## Your objective
Show every line of the data that includes the word "BitVec".
---- Records for the task
/-- The words that decode to nothing are those of the table of R76, family by family, and no others. -/
def Obligations.UnknownWordsExactly : Prop :=
  ∀ w : Word, (∃ r, decodeWord w = .error r) ↔
    (w.toNat / 4096 = 0x8 ∧ w.toNat % 16 ∈ [0x8, 0x9, 0xA, 0xB, 0xC, 0xD, 0xF]) ∨
    (w.toNat / 4096 = 0x9 ∧ w.toNat % 16 ≠ 0) ∨
    (w.toNat / 4096 = 0xE ∧ w.toNat % 256 ∉ [0x9E, 0xA1]) ∨
    (w.toNat / 4096 = 0xF ∧ w.toNat % 256 ∉ [0x07, 0x0A, 0x15, 0x18, 0x1E, 0x29, 0x33, 0x55, 0x65])

/-! ## Storage -/

/-- `read_bitfield` and `write_bitfield`, bit by bit, for every width and descriptor (R43, R44): the read is the field's bits at the bottom and 0
above; the write replaces the field's bits by the value's low bits and keeps the others. -/
def Obligations.BitfieldBits : Prop :=
  (∀ (w : Nat) (v : BitVec w) (start length k : Nat),
    (readField v start length).getLsbD k = (decide (k < length) && v.getLsbD (start + k))) ∧
  ∀ (w : Nat) (old value : BitVec w) (start length k : Nat), start + length ≤ w →
    (writeField old start length value).getLsbD k =
      if start ≤ k ∧ k < start + length then value.getLsbD (k - start) else old.getLsbD k

/-- The two laws of R45: a field read after a write is the value cut to the field; writing back what was read changes nothing. -/
def Obligations.BitfieldRoundTrip : Prop :=
  ∀ (w : Nat) (old value : BitVec w) (start length : Nat), start + length ≤ w →
    readField (writeField old start length value) start length = value &&& BitVec.ofNat w (2 ^ length - 1) ∧
    writeField old start length (readField old start length) = old

/-- A 16-bit write stores the high byte lower, reads back, and leaves every other byte (R49, R50), on every memory in
canonical form. -/
def Obligations.WordRoundTrip : Prop :=
  ∀ (m : Memory) (a : Nat) (v : Word), Memory.wf m → a + 1 ≤ 4095 →
    ∃ m', Memory.write16 m a v = .ok m' ∧ Memory.read16 m' a = .ok v ∧
      (Memory.get m' a).toNat = v.toNat / 256 ∧ (Memory.get m' (a + 1)).toNat = v.toNat % 256 ∧
      ∀ b, b ≠ a → b ≠ a + 1 → Memory.get m' b = Memory.get m b

/-- An access faults exactly when a byte it touches is at 4096 or more; otherwise it is performed (R53). -/
def Obligations.OutOfRangeFaults : Prop :=
  ∀ (m : Memory) (a : Nat) (b : Byte) (w : Word),
    Memory.read8 m a = (if 4096 ≤ a then .error (.outOfBounds a 1) else .ok (Memory.get m a)) ∧
    Memory.write8 m a b = (if 4096 ≤ a then .error (.outOfBounds a 1) else .ok (Memory.set m a b)) ∧
    Memory.read16 m a = (if 4096 ≤ a + 1 then .error (.outOfBounds a 2)
      else .ok (Memory.get m a ++ Memory.get m (a + 1))) ∧
    Memory.write16 m a w = (if 4096 ≤ a + 1 then .error (.outOfBounds a 2)
      else .ok (Memory.set (Memory.set m a (w.extractLsb' 8 8)) (a + 1) (w.extractLsb' 0 8)))

/-! ## The cycle and the step -/

/-- One CPU cycle (R90): fetch at `PC`, advance by 2, decode, execute. An unknown word raises `FatalDecode` with the word and its address; a
fetch outside `MEM` faults before anything moves (R95). -/
def Obligations.CycleFetchDecodeExecute : Prop :=
  ∀ s : State,
    (4095 ≤ s.pc.toNat → cpuCycle s = .next { s with status := .faulted (.outOfBounds s.pc.toNat 2) }) ∧
    (s.pc.toNat ≤ 4094 → ∀ w : Word, w = s.byteAt s.pc.toNat ++ s.byteAt (s.pc.toNat + 1) →
      (∀ r, decodeWord w = .error r →
        cpuCycle s = .next { s with pc := s.pc + 2, status := .faulted (.fatalDecode w s.pc) }) ∧
      (∀ i, decodeWord w = .ok i → cpuCycle s = exec i { s with pc := s.pc + 2 }))

/-- A step of the block runs the instruction at `PC` whenever the CPU is picked with an iteration of its `Tick` left: `step` is `exec` of it, on
the state with `PC` past the word and one iteration fewer (R90, R180). The iteration count is the model's own field, assumption 15. -/
def Obligations.StepRunsDecoded : Prop :=
  ∀ (s s1 : State) (n : Nat) (i : Instr), s.phase = .dispatch → pickController s = some (.cpu, s1) →
    s1.leftCpu = n + 1 → s1.pc.toNat ≤ 4094 →
    decodeWord (s1.byteAt s1.pc.toNat ++ s1.byteAt (s1.pc.toNat + 1)) = .ok i →
    step s = exec i { s1 with pc := s1.pc + 2, leftCpu := n }

/-- Who moves next in phase 2 (R183, R206, R212, R222). Sequential dispatch, running: the CPU while it has work, then Sound, then Timer. Concurrent
dispatch: a controller that has work, nobody exactly when none has, and only the count of free values moves (which one is a free value, assumption 6);
after a fault the CPU has none, and Sound and Timer finish theirs. After a fault in sequential dispatch no controller moves again (R212; how R206 and
R212 fit together is assumption 2). The iteration counts are the model's own fields, assumption 15. -/
def Obligations.SequentialOrder : Prop :=
  ∀ s : State,
    (s.dispatchMode = .sequential → s.status = .running →
      ((s.leftCpu ≠ 0 ∨ s.qCpu ≠ []) → pickController s = some (.cpu, s)) ∧
      (s.leftCpu = 0 → s.qCpu = [] → (s.leftSound ≠ 0 ∨ s.qSound ≠ []) → pickController s = some (.sound, s)) ∧
      (s.leftCpu = 0 → s.qCpu = [] → s.leftSound = 0 → s.qSound = [] → (s.leftTimer ≠ 0 ∨ s.qTimer ≠ []) →
        pickController s = some (.timer, s)) ∧
      (s.leftCpu = 0 → s.qCpu = [] → s.leftSound = 0 → s.qSound = [] → s.leftTimer = 0 → s.qTimer = [] →
        pickController s = none)) ∧
    (s.dispatchMode = .concurrent →
      (pickController s = none ↔
        ¬ (s.status = .running ∧ (s.leftCpu ≠ 0 ∨ s.qCpu ≠ [])) ∧ ¬ (s.leftSound ≠ 0 ∨ s.qSound ≠ []) ∧
          ¬ (s.leftTimer ≠ 0 ∨ s.qTimer ≠ [])) ∧
      ∀ c t, pickController s = some (c, t) →
        t = { s with draws := s.draws + 1 } ∧
        (c = .cpu → s.status = .running ∧ (s.leftCpu ≠ 0 ∨ s.qCpu ≠ [])) ∧
        (c = .sound → s.leftSound ≠ 0 ∨ s.qSound ≠ []) ∧
        (c = .timer → s.leftTimer ≠ 0 ∨ s.qTimer ≠ [])) ∧
    ∀ f, s.dispatchMode = .sequential → s.status = .faulted f →
      pickController s = none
--------
## Response area
  (∀ (w : Nat) (v : BitVec w) (start length k : Nat),
  ∀ (w : Nat) (old value : BitVec w) (start length k : Nat), start + length ≤ w →
  ∀ (w : Nat) (old value : BitVec w) (start length : Nat), start + length ≤ w →
    readField (writeField old start length value) start length = value &&& BitVec.ofNat w (2 ^ length - 1) ∧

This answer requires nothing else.